DR. SUSAN REVERBY: Well, in Tuskegee there was a debate going on about whether the illness that syphilis could cause were actually caused sometimes by the treatment. So the assumption was that if we didn’t treat people we would see what would happen. The real issue with Tuskegee is not only were they not treated, they were lied to, that is they weren’t told that the asprins, tonics and even the diagnostic spinal taps were treatment. So the men stayed in this study and even after penicillin proved incredibly useful for at least early stage syphilis and by the 1950s certainly for people in late latency of the disease, they still didn’t treat them. The study only ended because there was this huge outcry once the newspapers got a hold of the story, but it was not hidden, there were thirteen articles written in major medical journals. People knew about the story, they just didn’t know that the men weren’t “volunteers”.

ANNA SCHROEN: Did you think that there was any racial aspect to the case?

REVERBY: Well, the Tuskegee study was clearly done only on African Americans because the concern and belief at the time was that the disease was actually different in blacks and whites and there was an interest in whether or not treatment was really necessary. The Guatemala study, I think the reason they went to Guatemala is not so much racial as because prostitution was legal in Guatemala but also it was legal to bring sex workers into the prison to service prisoners. And so one of the questions with a sexually transmitted disease is: how do you transmit it if you want to do a study? And so sex workers who are already diseased are actually a really good transmission form, and that’s the reason they went to Guatemala, as far as I can figure out from the data. 

SCHROEN: What caused the Guatemalan study to be shut down, then?

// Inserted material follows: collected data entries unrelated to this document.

/-- An operand of a vector instruction. -/
def State.vsrc (s : State) (x : VR) : VReg × Fmt := s.opnd .vector x

/-- An elementwise result of format f, element i active by its lane's mask bit (R152, R153). -/
def State.putTyped (s : State) (d : VR) (k : BitVec 3) (f : Fmt) (keep fn : Nat → Nat) : State × List Push :=
  let w := fbytes f
  s.result d (vreg w (8192 / w) (fun i => if s.ctx.vec.active k (i * w / 4) then fn i else keep i)) f

/-- A bit-moving result: 2048 lanes, old bits kept under a mask, with a tag (R153). -/
def State.putRaw (s : State) (d : VR) (k : BitVec 3) (f : Fmt) (fn : Nat → Nat) : State × List Push :=
  s.result d (vreg 4 2048 (fun i => if s.ctx.vec.active k i then fn i else s.keepRaw d 4 i)) f

/-! ## Arithmetic (R158, R166) -/

/-- One source. An INT32 operand is converted in the mode that a vector instruction has, also for those whose result ignores
every mode (R169, R117). [DEDUCED, log 88] -/
def elem1 (o : VOp) (f : Fmt) (fn : RMode → Bool → Nat → Nat) : Body := fun s =>
  let m := s.modeOf o
  match s.readOp (s.vsrc o.a) 0 f m o.sat with
  | .error x => .error x
  | .ok a =>
    match s.keepTyped o.d o.k f m o.sat with
    | .error x => .error x
    | .ok keep => .ok (s.putTyped o.d o.k f keep (fun i => fn m o.sat (a i)))

/-- Two sources; where several tags fail, TAG reports the first of A, B, C and the merged destination. [DESIGN CHOICE, log 101] -/
def elem2 (o : VOp) (f : Fmt) (fn : RMode → Bool → Nat → Nat → Nat) : Body := fun s =>
  let m := s.modeOf o
  match s.readOp (s.vsrc o.a) 0 f m o.sat with
  | .error x => .error x
  | .ok a =>
    match s.readOp (s.vsrc o.b) 1 f m o.sat with
    | .error x => .error x
    | .ok b =>
      match s.keepTyped o.d o.k f m o.sat with
      | .error x => .error x
      | .ok keep => .ok (s.putTyped o.d o.k f keep (fun i => fn m o.sat (a i) (b i)))

/-- Three sources; where several tags fail, TAG reports the first of A, B, C and the merged destination. [DESIGN CHOICE, log 101] -/
def elem3 (o : VOp) (f : Fmt) (fn : RMode → Bool → Nat → Nat → Nat → Nat) : Body := fun s =>
  let m := s.modeOf o
  match s.readOp (s.vsrc o.a) 0 f m o.sat with
  | .error x => .error x
  | .ok a =>
    match s.readOp (s.vsrc o.b) 1 f m o.sat with
    | .error x => .error x
    | .ok b =>
      match s.readOp (s.vsrc o.c) 2 f m o.sat with
      | .error x => .error x
      | .ok c =>
        match s.keepTyped o.d o.k f m o.sat with
        | .error x => .error x
        | .ok keep => .ok (s.putTyped o.d o.k f keep (fun i => fn m o.sat (a i) (b i) (c i)))

/-- VADD (R158). -/
def execVadd (f : Fmt) (o : VOp) (s : State) : Ans := vecOp 4 (elem2 o f (addE f)) s
/-- VSUB (R158). -/
def execVsub (f : Fmt) (o : VOp) (s : State) : Ans := vecOp 4 (elem2 o f (subE f)) s
/-- VMUL (R158). -/
def execVmul (f : Fmt) (o : VOp) (s : State) : Ans := vecOp 4 (elem2 o f (mulE f)) s
/-- VFMA (R158). -/
def execVfma (f : Fmt) (o : VOp) (s : State) : Ans := vecOp 4 (elem3 o f (fmaE f)) s
/-- VMIN (R158, R124). -/
def execVmin (f : Fmt) (o : VOp) (s : State) : Ans := vecOp 4 (elem2 o f (minE f)) s
/-- VMAX (R158, R124). -/
def execVmax (f : Fmt) (o : VOp) (s : State) : Ans := vecOp 4 (elem2 o f (maxE f)) s
/-- VABS (R158). -/
def execVabs (f : Fmt) (o : VOp) (s : State) : Ans := vecOp 4 (elem1 o f (absE f)) s
/-- VNEG (R158). -/
def execVneg (f : Fmt) (o : VOp) (s : State) : Ans := vecOp 4 (elem1 o f (negE f)) s
/-- VDIV (R158). -/
def execVdiv (o : VOp) (s : State) : Ans := vecOp 16 (elem2 o .fp32 (divE .fp32)) s
/-- VSQRT (R158). -/
def execVsqrt (o : VOp) (s : State) : Ans := vecOp 16 (elem1 o .fp32 (sqrtE .fp32)) s
/-- VCLAMP (R166). -/
def execVclamp (f : Fmt) (o : VOp) (s : State) : Ans := vecOp 4 (elem3 o f (fun _ _ => clampE f)) s

/-- VEXP (R169). -/
def execVexp (o : VOp) (s : State) : Ans := vecOp 8 (elem1 o .fp32 (fun _ => transF .exp)) s
/-- VLOG (R169). -/
def execVlog (o : VOp) (s : State) : Ans := vecOp 8 (elem1 o .fp32 (fun _ => transF .log)) s
/-- VRCP (R169). -/
def execVrcp (o : VOp) (s : State) : Ans := vecOp 8 (elem1 o .fp32 (fun _ => transF .rcp)) s
/-- VRSQRT (R169). -/
def execVrsqrt (o : VOp) (s : State) : Ans := vecOp 8 (elem1 o .fp32 (fun _ => transF .rsqrt)) s
/-- VTANH (R169). -/
def execVtanh (o : VOp) (s : State) : Ans := vecOp 8 (elem1 o .fp32 (fun _ => transF .tanh)) s
/-- VSIG (R169). -/
def execVsig (o : VOp) (s : State) : Ans := vecOp 8 (elem1 o .fp32 (fun _ => transF .sig)) s

/-! ## Compares and masks (R159 to R162) -/

/-- A mask of 2048 bits. -/
def kmask (f : Nat → Bool) : KMask :=
  BitVec.ofNat 2048 ((List.range 2048).foldl (fun a j => if f j then a + 2 ^ j else a) 0)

REVERBY: Well, the Guatemalan study only went from 1946 to1948 because its purpose was to look for whether or not both penicillin and a drug that could be useful as a prophylaxis for syphilis, that is, after you’ve had unprotected sex, but before you show the infection. By 1948 it’s pretty clear that penicillin will work to cure the disease and why would you need a prophylaxis if one shot will cure it?

SCHROEN Governments don’t make apologies for incidents lightly; it had to be quite validating to yourself and your research that it happened because of your research.

REVERBY Well, the Tuskegee study, there had been a lawsuit there had been some money, the people were being treated and so were there families, but there was never a formal apology. There was real anger in the black community in particular that none of these physicians were ever brought up on any kinds of charges, the ones who were still alive in the 1970s. So that’s why we organized this huge community, it was a big project to get President Clinton to apologize in 1997.  I think what happened with the Guatemala apology is that I shared my research with a man named David Sencer who was the formal director of the CDC, who had been the director during the end of the Tuskegee study and I think he recognized that this was really important and needed to get ahead of it before the story broke in the newspapers if someone picked up my research.

SCHROEN: Do you think that this could happen again?

REVERBY: I just think it’s really important to think about the balance between going forward with research and creating a healthcare system that feels trustworthy to people, particularly in minorities, who feel often that they can’t trust medicine. And I think we all lose when that happens, both science as it goes forward but also people who can’t get access to some of the best healthcare.